2015-03-06: Titan GPUs are out of production. Ordered GTX 980 instead.

2015-02-25: New machines (gpuhost2, gpuhost3) are installed with FC21.

2015-02-20
----------

Automounter problems solved on gpuhost1. GPUs have not arrived yet...

Doubled size of /scratch/bigimbaz.

Connection problems on pascal due to new MI configuration. Working on a fix...


2015-02-19
----------

New machine (gpuhost1) is installed with FC21. Problems with the automounter...


2015-02-17
----------

Received new machine for the cluster. Preparing to retire /scratch2/bigimbaz. 

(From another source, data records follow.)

-- ==== Sys2Proof/Laws/KeepManage.lean ====
section
/-! SUPPORT. What the operations of Machine/Manage.lean keep (Laws/Keeps.lean). -/
set_option linter.tactic.unusedName false
set_option linter.unusedSimpArgs false
namespace Sys2Proof.Machine

theorem noRight_keeps {s0 s : State} (h : Keeps s0 s) (r effective) : Keeps s0 (noRight s r effective) := by
  unfold noRight
  repeat' first
    | with_reducible assumption
    | with_reducible apply Keeps.ite
    | with_reducible apply raise_keeps

theorem withRight_keeps {s0 s : State} (h : Keeps s0 s) (r right effective) {f : State → State} (hf : ∀ x, Keeps s0 x → Keeps s0 (f x)) : Keeps s0 (withRight s r right effective f) := by
  unfold withRight
  repeat' first
    | with_reducible assumption
    | simp -zeta only [Keeps.upd_iff]
    | with_reducible apply Keeps.ite
    | with_reducible apply noRight_keeps
    | with_reducible apply_assumption

theorem badAccess_keeps {s0 s : State} (h : Keeps s0 s) (r) : Keeps s0 (badAccess s r) := by
  unfold badAccess
  repeat' first
    | with_reducible assumption
    | with_reducible apply raise_keeps

theorem access_keeps {s0 s : State} (h : Keeps s0 s) (r off) {f : State → State} (hf : ∀ x, Keeps s0 x → Keeps s0 (f x)) : Keeps s0 (access s r off f) := by
  unfold access
  repeat' first
    | with_reducible assumption
    | with_reducible apply Keeps.ite
    | with_reducible apply badAccess_keeps
    | with_reducible apply_assumption

theorem plainWrite_keeps {s0 s : State} (h : Keeps s0 s) (r off data) : Keeps s0 (plainWrite s r off data) := by
  unfold plainWrite
  repeat' first
    | with_reducible assumption
    | simp -zeta only [Keeps.upd_iff]
    | (extract_lets +onlyGivenNames a
       refine (fun (_ : Keeps s0 a) => ?_) ?_
       clear_value a
       rotate_left
       dsimp only [a]
       clear a)
    | (extract_lets +onlyGivenNames a
       clear_value a)
    | with_reducible apply Keeps.ite
    | with_reducible apply raise_keeps
    | with_reducible apply wr_keeps
    | split

theorem wCoreStep_keeps {s0 s : State} (h : Keeps s0 s) (r data) : Keeps s0 (wCoreStep s r data) := by
  unfold wCoreStep
  repeat' first
    | with_reducible assumption
    | (intro _)
    | simp -zeta only [Keeps.upd_iff]
    | (extract_lets +onlyGivenNames a
       refine (fun (_ : Keeps s0 a) => ?_) ?_
       clear_value a
       rotate_left
       dsimp only [a]
       clear a)
    | (extract_lets +onlyGivenNames a
       clear_value a)
    | with_reducible apply coreStep__keeps
    | with_reducible apply withRight_keeps

theorem wKeyCtl_keeps {s0 s : State} (h : Keeps s0 s) (data) : Keeps s0 (wKeyCtl s data) := by
  unfold wKeyCtl
  repeat' first
    | with_reducible assumption
    | with_reducible apply Keeps.ite
    | with_reducible apply keyLock__keeps

theorem wTenCfg_keeps {s0 s : State} (h : Keeps s0 s) (r t data) : Keeps s0 (wTenCfg s r t data) := by
  unfold wTenCfg
  repeat' first
    | with_reducible assumption
    | (intro _)
    | simp -zeta only [Keeps.upd_iff]
    | with_reducible apply cfgWrite_keeps
    | with_reducible apply withRight_keeps

theorem wTenShare_keeps {s0 s : State} (h : Keeps s0 s) (r t word data) : Keeps s0 (wTenShare s r t word data) := by
  unfold wTenShare
  repeat' first
    | with_reducible assumption
    | (intro _)
    | simp -zeta only [Keeps.upd_iff]
    | (extract_lets +onlyGivenNames a
       refine (fun (_ : Keeps s0 a) => ?_) ?_
       clear_value a
       rotate_left
       dsimp only [a]
       clear a)
    | (extract_lets +onlyGivenNames a
       clear_value a)
    | with_reducible apply Keeps.ite
    | with_reducible apply shareWrite_keeps
    | with_reducible apply withRight_keeps

theorem wTenImp_keeps {s0 s : State} (h : Keeps s0 s) (r t i data) : Keeps s0 (wTenImp s r t i data) := by
  unfold wTenImp
  repeat' first
    | with_reducible assumption
    | (intro _)
    | simp -zeta only [Keeps.upd_iff]
    | with_reducible apply impWrite_keeps
    | with_reducible apply withRight_keeps

theorem wAgtBind_keeps {s0 s : State} (h : Keeps s0 s) (r a data) : Keeps s0 (wAgtBind s r a data) := by
  unfold wAgtBind
  repeat' first
    | with_reducible assumption
    | (intro _)
    | simp -zeta only [Keeps.upd_iff]
    | with_reducible apply bindWrite_keeps
    | with_reducible apply withRight_keeps

theorem defer_keeps {s0 s : State} (h : Keeps s0 s) (c) : Keeps s0 (defer s c) := by
  unfold defer
  repeat' first
    | with_reducible assumption
    | simp -zeta only [Keeps.upd_iff]
    | (with_reducible refine Keeps.upd ?_)

theorem wTenOp_keeps {s0 s : State} (h : Keeps s0 s) (r t op c) {f : State → State} (hf : ∀ x, Keeps s0 x → Keeps s0 (f x)) : Keeps s0 (wTenOp s r t op c f) := by
  unfold wTenOp
  repeat' first
    | with_reducible assumption
    | (intro _)
    | simp -zeta only [Keeps.upd_iff]
    | with_reducible apply Keeps.ite
    | with_reducible apply defer_keeps
    | with_reducible apply tenBusy_keeps
    | with_reducible apply withRight_keeps
    | with_reducible apply_assumption

theorem wTenCmd_keeps {s0 s : State} (h : Keeps s0 s) (r t data) : Keeps s0 (wTenCmd s r t data) := by
  unfold wTenCmd
  repeat' first
    | with_reducible assumption
    | (intro _)
    | simp -zeta only [Keeps.upd_iff]
    | (extract_lets +onlyGivenNames a
       refine (fun (_ : Keeps s0 a) => ?_) ?_
       clear_value a
       rotate_left
       dsimp only [a]
       clear a)
    | (extract_lets +onlyGivenNames a
       clear_value a)
    | with_reducible apply Keeps.ite
    | with_reducible apply doForced_keeps
    | with_reducible apply doQuiesce_keeps
    | with_reducible apply doReset_keeps
    | with_reducible apply doResume_keeps
    | with_reducible apply wTenOp_keeps
    | split

theorem wSemaHtw_keeps {s0 s : State} (h : Keeps s0 s) (r t data) : Keeps s0 (wSemaHtw s r t data) := by
  unfold wSemaHtw
  repeat' first
    | with_reducible assumption
    | (intro _)
    | simp -zeta only [Keeps.upd_iff]
    | (extract_lets +onlyGivenNames a
       refine (fun (_ : Keeps s0 a) => ?_) ?_
       clear_value a
       rotate_left
       dsimp only [a]
       clear a)
    | (extract_lets +onlyGivenNames a
       clear_value a)
    | with_reducible apply Keeps.ite
    | with_reducible apply raise_keeps
    | with_reducible apply withRight_keeps
    | with_reducible apply wr_keeps

theorem wSemaBack_keeps {s0 s : State} (h : Keeps s0 s) (r t data) : Keeps s0 (wSemaBack s r t data) := by
  unfold wSemaBack
  repeat' first
    | with_reducible assumption
    | (intro _)
    | simp -zeta only [Keeps.upd_iff]
    | (extract_lets +onlyGivenNames a
       refine (fun (_ : Keeps s0 a) => ?_) ?_
       clear_value a
       rotate_left
       dsimp only [a]
       clear a)
    | (extract_lets +onlyGivenNames a
       clear_value a)
    | with_reducible apply Keeps.ite
    | with_reducible apply raise_keeps
    | with_reducible apply withRight_keeps
    | with_reducible apply wr_keeps

theorem wSemaPair_keeps {s0 s : State} (h : Keeps s0 s) (r data) : Keeps s0 (wSemaPair s r data) := by
  unfold wSemaPair
  repeat' first
    | with_reducible assumption
    | (intro _)
    | simp -zeta only [Keeps.upd_iff]
    | (extract_lets +onlyGivenNames a
       refine (fun (_ : Keeps s0 a) => ?_) ?_
       clear_value a
       rotate_left
       dsimp only [a]
       clear a)
    | (extract_lets +onlyGivenNames a
       clear_value a)
    | with_reducible apply Keeps.ite
    | with_reducible apply raise_keeps
    | with_reducible apply withRight_keeps
    | with_reducible apply wr_keeps

theorem wAbcOp_keeps {s0 s : State} (h : Keeps s0 s) (r bits) {f : State → State} (hf : ∀ x, Keeps s0 x → Keeps s0 (f x)) : Keeps s0 (wAbcOp s r bits f) := by
  unfold wAbcOp
  repeat' first
    | with_reducible assumption
    | (intro _)
    | simp -zeta only [Keeps.upd_iff]
    | with_reducible apply Keeps.ite
    | with_reducible apply raise_keeps
    | with_reducible apply withRight_keeps
    | with_reducible apply_assumption

theorem wAbcOpen_keeps {s0 s : State} (h : Keeps s0 s) (r c) : Keeps s0 (wAbcOpen s r c) := by
  unfold wAbcOpen
  repeat' first
    | with_reducible assumption
    | (intro _)
    | with_reducible apply Keeps.ite
    | with_reducible apply defer_keeps
    | with_reducible apply doOpen_keeps
    | with_reducible apply setCmdst_keeps
    | with_reducible apply wAbcOp_keeps

theorem wAbcClose_keeps {s0 s : State} (h : Keeps s0 s) (r c) : Keeps s0 (wAbcClose s r c) := by
  unfold wAbcClose
  repeat' first
    | with_reducible assumption
    | (intro _)
    | with_reducible apply Keeps.ite
    | with_reducible apply defer_keeps
    | with_reducible apply doClose_keeps
    | with_reducible apply setCmdst_keeps
    | with_reducible apply wAbcOp_keeps
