theorem wTrsLen_of_sent {s : State} {r : Requester} {l : Nat} (w : Nat) (d : Word) (hm : isManager s r = true)
    (hs : (laneSt s l).sent = true) :
    wTrsLen s r l w d = setLane s l { laneSt s l with lenNext := mput (laneSt s l).lenNext w d } := by
  rw [wTrsLen, hm, withRight_true, lenWrite, if_pos hs]

theorem wTrsLen_of_stands {s : State} {r : Requester} {l w : Nat} (d : Word) (hm : isManager s r = true) (hl : l < 64) (hw : w < 32)
    (hs : (laneSt s l).sent = false) (h : laneStands s l) : wTrsLen s r l w d = wr s (rTrsLen l w) d := by
  rw [wTrsLen, hm, withRight_true, lenWrite, if_neg (by simp [hs]), decideLane_of_stands (laneStands_wr_len d hw hl h)]

/-! TRS_LCFG and TRS_LXDIE (R166, R345, R413). -/

theorem laneBusy_iff {s : State} {l : Nat} :
    laneBusy s l = true ↔ (laneSt s l).raised ≠ [] ∨ (laneSt s l).waiting ≠ [] ∨ (laneSt s l).armed ≠ none := by
  simp [laneBusy, Option.isSome_iff_ne_none, or_assoc]

theorem laneBusy_of_idle {s : State} {l : Nat} (hr : (laneSt s l).raised = []) (hw : (laneSt s l).waiting = [])
    (ha : (laneSt s l).armed = none) : laneBusy s l = false := by
  simp [laneBusy, hr, hw, ha]

/-- A write that leaves EN clear, keeps an enabled lane with its tenant, or finds the tenant below its share has its lane. -/
theorem lanesFull_of_room {s : State} {l : Nat} {d : Word}
    (h : wbits d 8 1 = 0 ∨ (on s (fTrsLcfgEn l) = true ∧ get s (fTrsLcfgTenant l) = wbits d 0 8) ∨
      lanesOf s (wbits d 0 8) < get s (fTenShare1Lanes (wbits d 0 8))) : lanesFull s l d = false := by
  rw [lanesFull, nbit_eq_wbits]
  rcases h with hen | ⟨hon, ht⟩ | hroom
  · simp [hen]
  · simp [hon, ht]
  · simp [Nat.not_le.2 hroom]

theorem wTrsLcfg_of_busy {s : State} {r : Requester} {l : Nat} (xdie : Bool) (d : Word) (hm : isManager s r = true)
    (hb : laneBusy s l = true) : wTrsLcfg s r l xdie d = raise s bTrs 3 (dLane l (dieOf s)) := by
  simp only [wTrsLcfg, hm, withRight_true, hb, Bool.true_or, if_true]

theorem wTrsLxdie_of_idle {s : State} {r : Requester} {l : Nat} (d : Word) (hm : isManager s r = true)
    (hb : laneBusy s l = false) : wTrsLcfg s r l true d = wr s (rTrsLxdie l) d := by
  have hen : on (wr s (rTrsLxdie l) d) (fTrsLcfgEn l) = on s (fTrsLcfgEn l) :=
    on_wr_other s d _ (by simp only [rTrsLxdie]; omega)
  simp only [wTrsLcfg, hm, withRight_true, hb, if_true, hen, Bool.not_true, Bool.false_and, Bool.or_self, Bool.false_eq_true,
    if_false, Bool.not_and_self]

/-- TRS_LCFG as written: the defined bits of the data. -/
def lcfgWritten (s : State) (l : Nat) (d : Word) : State := wr s (rTrsLcfg l) (d &&& 0x3fffffffff)

theorem on_lcfgWritten (s : State) (l : Nat) (d : Word) : on (lcfgWritten s l d) (fTrsLcfgEn l) = decide (wbits d 8 1 = 1) := by
  rw [on, lcfgWritten, get_wr_mask _ _ _ _ (by decide)]

theorem trestleOn_lcfgWritten (s : State) {l : Nat} (d : Word) (hl : l < 64) : trestleOn (lcfgWritten s l d) = gateOn s 97 :=
  trestleOn_wr _ (by simp only [rTrsLcfg, rClkGopen1]; omega)

/-- Trestle is opened where the write enables the lane and finds it closed. -/
theorem wTrsLcfg_of_idle {s : State} {r : Requester} {l : Nat} {d : Word} (hl : l < 64) (hm : isManager s r = true)
    (hb : laneBusy s l = false) (hf : lanesFull s l d = false) :
    wTrsLcfg s r l false d =
      if wbits d 8 1 = 0 ∨ on s (fTrsLcfgEn l) = true ∨ gateOn s 97 = true then lcfgWritten s l d
      else openGate (lcfgWritten s l d) 97 := by
  have hbit : wbits d 8 1 < 2 := wbits_lt d 8 1
  have hen : (wbits d 8 1 = 1) ↔ ¬ wbits d 8 1 = 0 := by omega
  have hwr : wTrsLcfg s r l false d =
      if !on s (fTrsLcfgEn l) && on (lcfgWritten s l d) (fTrsLcfgEn l) && !trestleOn (lcfgWritten s l d) then
        openGate (lcfgWritten s l d) 97 else lcfgWritten s l d := by
    rw [wTrsLcfg, hm, hb, hf]
    rfl
  rw [hwr, on_lcfgWritten, trestleOn_lcfgWritten s d hl]
  by_cases h0 : wbits d 8 1 = 0
  · simp [h0]
  · cases on s (fTrsLcfgEn l) <;> cases gateOn s 97 <;> simp [h0, hen]

/-- The registers that a write to TRS_LCFG can change ask for nothing at its end. -/
theorem lcfgRegs_plain {l : Nat} (hl : l < 64) :
    ∀ o ∈ [rTrsLcfg l, rClkGopen0, rClkGopen1], o % 65536 ≠ 0xF020 ∧ o ≠ rFwUpdst := by
  intro o ho
  simp only [List.mem_cons, List.not_mem_nil, or_false] at ho
  rcases ho with rfl | rfl | rfl
  · simp only [rTrsLcfg, rFwUpdst]
    omega
  · decide
  · decide

theorem exec_trsLcfg_of_idle {s : State} {r : Requester} {l : Nat} {d : Word} (hq : quiet s = true) (hl : l < 64)
    (hm : manages s r (rTrsLcfg l) = true) (hb : laneBusy s l = false) (hf : lanesFull s l d = false) :
    ∃ u, exec (.trsLcfg r l false d) s = .next u ∧ rd u (rTrsLcfg l) = w64 (d.toNat % 2 ^ 38) ∧
      RegsOnly s u (if wbits d 8 1 = 0 ∨ on s (fTrsLcfgEn l) = true ∨ gateOn s 97 = true then [rTrsLcfg l]
        else [rTrsLcfg l, rClkGopen0, rClkGopen1]) ∧
      (wbits d 8 1 = 1 → on s (fTrsLcfgEn l) = false → gateOn u 97 = true) := by
  have hwr := wTrsLcfg_of_idle hl (isManager_of_manages hm) hb hf
  have hmask : rd (lcfgWritten s l d) (rTrsLcfg l) = w64 (d.toNat % 2 ^ 38) :=
    (rd_wr_same _ _ _).trans (and_lowMask d (n := 38) (by decide))
  have hone : RegsOnly s (lcfgWritten s l d) [rTrsLcfg l] := wr_regsOnly _ _ _
  have hfirst : RegsOnly s (lcfgWritten s l d) [rTrsLcfg l, rClkGopen0, rClkGopen1] := hone.mono (by simp)
  by_cases h : wbits d 8 1 = 0 ∨ on s (fTrsLcfgEn l) = true ∨ gateOn s 97 = true
  · rw [if_pos h] at hwr ⊢
    have hcalm : calm (lcfgWritten s l d) = true := calm_of_plainRegs hq hfirst (lcfgRegs_plain hl)
    refine ⟨_, exec_of_served rfl (served_of_manages hm) hwr hcalm, hmask, hone, fun hset hen => ?_⟩
    have hopen : gateOn s 97 = true := by simpa [hset, hen] using h
    exact (trestleOn_lcfgWritten s d hl).trans hopen
  · rw [if_neg h] at hwr ⊢
    have hgate := openGate_trestle_regsOnly (lcfgWritten s l d)
    have hall : RegsOnly s (openGate (lcfgWritten s l d) 97) [rTrsLcfg l, rClkGopen0, rClkGopen1] :=
      hfirst.trans (hgate.mono (by simp))
    have hcalm : calm (openGate (lcfgWritten s l d) 97) = true := calm_of_plainRegs hq hall (lcfgRegs_plain hl)
    have hother : rTrsLcfg l ∉ [rClkGopen0, rClkGopen1] := by
      simp only [List.mem_cons, List.not_mem_nil, or_false, rTrsLcfg, rClkGopen0, rClkGopen1]
      omega
    exact ⟨_, exec_of_served rfl (served_of_manages hm) hwr hcalm, (hgate.2 _ hother).trans hmask, hall,
      fun _ _ => trestleOn_openGate _⟩
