-- ==== Sys2Proof/Tests/Slice0.lean ====
section
/-! SUPPORT. Tests on the spec's own words and vectors (30_encoding.md R75, R79, R80; 95_test_vectors.md
section 3), and for every obligation with hypotheses a named witness that meets them together. -/

open Sys2Proof Sys2Proof.Machine

namespace Sys2Proof.Tests

set_option Elab.async false

/-! ### Ill-formed terms are refused (R79) -/

theorem test_rdw_index_65535_is_well_formed : Instr.wellFormed (.rdw 1 65535) = true := by decide
theorem test_rdw_index_65536_is_refused : Instr.wellFormed (.rdw 1 65536) = false := by decide
theorem test_shl_by_31_is_well_formed : Instr.wellFormed (.shl 2 1 31) = true := by decide
theorem test_shl_by_32_is_refused : Instr.wellFormed (.shl 2 1 32) = false := by decide

/-! ### Words bit by bit, from the formats of R72 and the opcodes of R75, one per constructor -/

theorem test_decode_nop : decode 0b00000001_0000_0000_0000_000000000000#32 = .ok .nop := rfl
theorem test_decode_alloc : decode 0b00000010_1111_0000_0000_000000000000#32 = .ok (.alloc 15) := rfl
theorem test_decode_free : decode 0b00000011_1010_0000_0000_000000000000#32 = .ok (.free 10) := rfl
theorem test_decode_copy : decode 0b00000100_0010_0001_0000_000000000000#32 = .ok (.copy 2 1) := rfl
theorem test_decode_swap : decode 0b00000101_0010_0001_0000_000000000000#32 = .ok (.swap 2 1) := rfl
theorem test_decode_pushw : decode 0b00000110_0001_0000_0000_000000000000#32 = .ok (.pushw 1) := rfl
theorem test_decode_rdw : decode 0b00000111_0000_0110_1000_000000000011#32 = .ok (.rdw 6 0x8003) := rfl
theorem test_decode_rdhdr : decode 0b00001000_0000_0111_0000_000000000000#32 = .ok (.rdhdr 7) := rfl
theorem test_decode_bitlen : decode 0b00001001_0000_1001_0000_000000000000#32 = .ok (.bitlen 9) := rfl
theorem test_decode_cmp : decode 0b00001010_0000_0001_0010_000000000000#32 = .ok (.cmp 1 2) := rfl
theorem test_decode_add : decode 0b00010000_0011_0001_0010_000000000000#32 = .ok (.add 3 1 2) := rfl
theorem test_decode_sub : decode 0b00010001_0011_0001_0010_000000000000#32 = .ok (.sub 3 1 2) := rfl
theorem test_decode_addm : decode 0b00010010_0011_0001_0010_000000000000#32 = .ok (.addm 3 1 2) := rfl
theorem test_decode_subm : decode 0b00010011_0011_0001_0010_000000000000#32 = .ok (.subm 3 1 2) := rfl
theorem test_decode_neg : decode 0b00010100_0010_0001_0000_000000000000#32 = .ok (.neg 2 1) := rfl
theorem test_decode_mul : decode 0b00011000_0011_0001_0010_000000000000#32 = .ok (.mul 3 1 2) := rfl
theorem test_decode_shl : decode 0b00011100_0010_0001_0000_000000011111#32 = .ok (.shl 2 1 31) := rfl
theorem test_decode_todec : decode 0b00100000_0000_0011_0000_000000000000#32 = .ok (.todec 3) := rfl
theorem test_decode_fib : decode 0b00110000_0101_0000_0000_000000000000#32 = .ok (.fib 5) := rfl

/-- R77: the all-zero word, the first opcode above the map's last and the last one are reserved. -/
theorem test_decode_reserved_opcodes :
    decode 0x00000000 = .error .reservedOpcode ∧ decode 0x31000000 = .error .reservedOpcode ∧
    decode 0xFF000000 = .error .reservedOpcode := ⟨rfl, rfl, rfl⟩

/-- R72, R76 and vectors "ALLOC with rs1 field non-zero", "CMP with rd field set", "SHL with bit 5 set",
"FIB with rs1 field set", "NOP with bit 0 set". -/
theorem test_decode_must_be_zero :
    decode 0x02110000 = .error .mustBeZero ∧ decode 0x0A112000 = .error .mustBeZero ∧
    decode 0x1C210020 = .error .mustBeZero ∧ decode 0x30010000 = .error .mustBeZero ∧
    decode 0x01000001 = .error .mustBeZero := ⟨rfl, rfl, rfl, rfl, rfl⟩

Still problems with /home/bigimbaz.


2015-02-16
----------

Start of this page.

12:00 cluster back to normal.

We decide to migrate the desktop machines to FC21 during this week or
next week.

2015-02-15
----------

Still problems with some machines in the cluster. Not all machines can
be rebooted.

2015-02-14
----------

Several machines in the cluster hanged due to a faulty
mount from /home/bigimbaz. Trying to reboot them. 

2015-02-13
----------

Install of Fedora 21 on albireo. Seems to work fine.

2015-02-12
----------

Replaced video card of scylla by an older one. Downgraded nvidia driver.